┏━━
-- ==== Sys2Proof/Machine/State.lean ====
section
/-! DEFINITION. State: everything the manual gives the CKS-6540, as plain data, nested by block; the state right
after reset; the faults and refusals a step can end in. Ticks are natural numbers kept below 2^64 (Clock.tick);
durations are measured on Clock.up, the ticks since the time base was last reinitialised (R440). -/

namespace Sys2Proof.Machine

/-- A named reason for a fault. No command of this block raises one: every access the manual describes has an
outcome (a completion status, an Unsupported Request, a discarded write). Kept for the host's interface. -/
inductive Fault
  | none   -- raised by no command; safe
deriving DecidableEq, Repr

/-- A named reason for a refusal. -/
inductive Refusal
  | notModelled (mnemonic : String)   -- raised by a dispatch arm that has no meaning yet; safe
deriving DecidableEq, Repr

/-- A sparse memory in canonical form: addresses strictly rising, no entry equal to the default byte. -/
abbrev Memory := List Host.Cell
/-- A sparse map from numbers to 32-bit registers in the same canonical form. -/
abbrev RegFile := List (Nat × U32)
/-- A sparse map of counters, default 0, in the same canonical form. -/
abbrev Counts := List (Nat × Nat)

/-! ## Clocks and the time base -/

/-- State of a synthesizer, coded as POWER_QUERY codes it (R507): off, acquiring, locked, holdover, bypass. -/
inductive SynthState
  | off
  | acquiring
  | locked
  | holdover
  | bypass
deriving DecidableEq, Repr

/-- One synthesizer or LC-PLL of R480, with its dither register (R483) and its losses of lock (R507). -/
structure Synth where
  state : SynthState
  since : Nat                     -- uptime from which its lock qualifies (R484)
  lfsr : U32
  unlocks : Nat
deriving DecidableEq, Repr

/-- The clock configuration block as applied (R488). -/
structure ClockCfg where
  refSel : Nat
  sris : Bool
  ppsOutEn : Bool
  sscMode : Nat
  sscDepth : Nat
  sscFreq : Nat
  rootWin : Nat
  rootN : Nat
  synWin : Nat
  synN : Nat
  seeds : List U32
  holdoverS : Nat
  ppsLockNs : Nat
deriving DecidableEq, Repr

/-- The time base discipline loop (R490 to R493, R446). Errors are in 1/65,536 tick. -/
structure Loop where
  source : Nat
  state : Nat
  ptmMs : Nat
  within : Nat
  beyond : Nat
  error : Int
  steerPpb : Int
  stepped : Bool
  since : Nat                     -- uptime at which the state was entered
  ptmOrigin : Option (Nat × Nat)
deriving DecidableEq, Repr

/-- Clocks, time base and Lull states (chapter 13). -/
structure Clock where
  tick : Nat
  up : Nat
  refInUse : Nat
  limp : Bool
  crystalLost : Bool
  synths : Vector Synth 11
  cfg : ClockCfg
  loop : Loop
  ppsEdgeUp : Option Nat
  ppsOut : Bool
  uncertain : Bool
  lull : Nat
  lullSince : Nat
  lullTicks : Vector Nat 4
deriving DecidableEq, Repr

/-! ## Power admission -/

/-- What a power grant or request is held for (R500, R504). -/
inductive Owner
  | inlet (i : Nat)
  | task (id : Nat)
  | retro (id : Nat)
  | backfill (id : Nat)
  | xcorr (id : Nat)
  | stream (n : Nat)
  | port (n : Nat)
  | flow (did : Nat)
  | retrain (ch : Nat)
  | calibration (domain : Nat)
  | placement (id : Nat)
  | density (m : Nat)
  | tile (n : Nat)
deriving DecidableEq, Repr

/-- A held grant: its items as (class of R507, units). -/
structure Grant where
  owner : Owner
  items : List (Nat × Nat)
deriving DecidableEq, Repr

/-- A queued power request (R503); cmd is the waiting command, none for an engine-internal request. -/
structure PowerReq where
  owner : Owner
  items : List (Nat × Nat)
  tag : U32
  opcode : Nat
  since : Nat
  cmd : Option Nat
deriving DecidableEq, Repr

/-- The power ledger (R500 to R507). -/
structure Power where
  limit : Nat
  effective : Nat
  grants : List Grant
  queue : List PowerReq
  tolHost : Nat
  denied : Nat
  granted : Nat
  deferrals : Nat
  waitTicks : Nat
  thermalChanges : Nat
  cause7Spans : Nat
  nowait : Nat
deriving DecidableEq, Repr

/-! ## Mailbox and events -/

/-- A command queue as sampled at its enable (R415), with its pointers (R420, R422). -/
structure CmdQueue where
  enabled : Bool
  error : Bool
  base : Nat
  size : Nat
  cplq : Fin 8
  remote : Bool
  targetDid : Nat
  head : Nat
  tail : Nat
  bound : Bool
deriving DecidableEq, Repr

/-- A completion or event queue as sampled at its enable, with its pointers, phase and moderation (R414, R419, R431). -/
structure OutQueue where
  enabled : Bool
  base : Nat
  size : Nat
  vector : Nat
  modCount : Nat
  modUs : Nat
  tail : Nat
  head : Nat
  phase : Bool
  unsignalled : Nat
  firstUnsignalled : Nat
  overflow : Bool
  lostNow : Nat
deriving DecidableEq, Repr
┗━━
### Problem to work on
Check every line above for the string "numbers" and copy those that have it.

### Your solution
after reset; the faults and refusals a step can end in. Ticks are natural numbers kept below 2^64 (Clock.tick);
/-- A sparse map from numbers to 32-bit registers in the same canonical form. -/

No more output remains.